What you are asked to do: Give again, word for word, every line in the entries below from the line with "case release => exact" up to and including the line with "intro breach", and no other line.

Records supplied:
/-- Settles O9: a request that runs is its body on the state it runs in. -/
theorem sessionRequestsRun : Obligations.SessionRequestsRun := by
  refine ⟨?ping, ?close, ?cfgSet, ?claim, ?release, ?renew, ?begin, ?abort⟩
  case ping =>
    exact fun s t r x echo channel runs => congrArg Host.Outcome.next ((if_neg channel).trans (runs.run_eq rfl _))
  case close =>
    exact fun s t r x runs => congrArg (fun u : State => (.next ((u.sl.sessions.filter Session.closing).foldl
      (fun (u : State) (y : Session) => u.endSession y.channel) u) : Host.Outcome State Fault Refusal))
      (runs.run_eq rfl _)
  case cfgSet =>
    exact fun s t r x e idle pm runs allowed =>
      congrArg Host.Outcome.next (runs.run_eq (applySlostanCfgSet_of_allowed allowed) _)
  case claim =>
    exact fun s t r x cs lease runs rise above unheld =>
      congrArg Host.Outcome.next (runs.run_eq (applyClaim_of_unheld ⟨rise, above⟩ unheld) _)
  case release => exact fun s t r x cs runs => congrArg Host.Outcome.next (runs.run_eq rfl _)
  case renew => exact fun s t r x runs => congrArg Host.Outcome.next (runs.run_eq rfl _)
  case begin =>
    exact fun s t r x m runs claims noTxn =>
      congrArg Host.Outcome.next (runs.run_eq (applyBegin_of_claims claims noTxn) _)
  case abort =>
    exact fun s t r x k runs txn => congrArg Host.Outcome.next (runs.run_eq (applyAbort_of_open txn) _)

/-- Settles O55: the tests of CLAIM in their order, order before ownership, leave one outcome each; each names the session's
change or none. -/
theorem claimOrder : Obligations.ClaimOrder := by
  refine ⟨?claim, ?release⟩
  case claim =>
    intro s t r x cs lease runs
    refine ⟨_, congrArg Host.Outcome.next (runs.run_eq rfl _), ?taken, ?breach, ?held⟩
    case taken =>
      rintro ⟨rise, above, unheld⟩
      rw [applyClaim_of_unheld ⟨rise, above⟩ unheld]
      exact ⟨rfl, rfl⟩
    case breach =>
      intro breach
      rw [applyClaim_of_breach (not_claimsInOrder_iff.mpr breach)]
      exact ⟨rfl, rfl⟩
    case held =>
      rintro ⟨rise, above, c, named, held⟩
      rw [applyClaim_of_held ⟨rise, above⟩ ⟨c, named, State.heldByOther_iff.mpr held⟩]
      exact ⟨rfl, rfl⟩
  case release =>
    exact fun s t r x cs runs named =>
      ⟨_, congrArg Host.Outcome.next (runs.run_eq (applyRelease_of_named named) _), rfl, rfl⟩

end Sys2Proof.Machine

/-! The interpreter's own state: what packets, events and audit records leave of it, and what the end of a session takes: the
proof of the statement of spec/10_slostan_protocol.md on it. -/

namespace Sys2Proof.Machine

/-! ### What a packet leaves -/

/-- What sending a packet leaves of a state: the interpreter's own state, and what is kept without power. -/
structure Carried (s t : State) : Prop where
  sl : t.sl = s.sl
  nv : t.nv = s.nv

namespace Carried

section

variable {s t u : State} {d : Die}

theorem refl (s : State) : Carried s s := ⟨rfl, rfl⟩

theorem congr (h : Carried s t) (sl : u.sl = t.sl) (nv : u.nv = t.nv) : Carried s u := ⟨sl.trans h.sl, nv.trans h.nv⟩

Response to this exercise:
  case release => exact fun s t r x cs runs => congrArg Host.Outcome.next (runs.run_eq rfl _)
  case renew => exact fun s t r x runs => congrArg Host.Outcome.next (runs.run_eq rfl _)
  case begin =>
    exact fun s t r x m runs claims noTxn =>
      congrArg Host.Outcome.next (runs.run_eq (applyBegin_of_claims claims noTxn) _)
  case abort =>
    exact fun s t r x k runs txn => congrArg Host.Outcome.next (runs.run_eq (applyAbort_of_open txn) _)

/-- Settles O55: the tests of CLAIM in their order, order before ownership, leave one outcome each; each names the session's
change or none. -/
theorem claimOrder : Obligations.ClaimOrder := by
  refine ⟨?claim, ?release⟩
  case claim =>
    intro s t r x cs lease runs
    refine ⟨_, congrArg Host.Outcome.next (runs.run_eq rfl _), ?taken, ?breach, ?held⟩
    case taken =>
      rintro ⟨rise, above, unheld⟩
      rw [applyClaim_of_unheld ⟨rise, above⟩ unheld]
      exact ⟨rfl, rfl⟩
    case breach =>
      intro breach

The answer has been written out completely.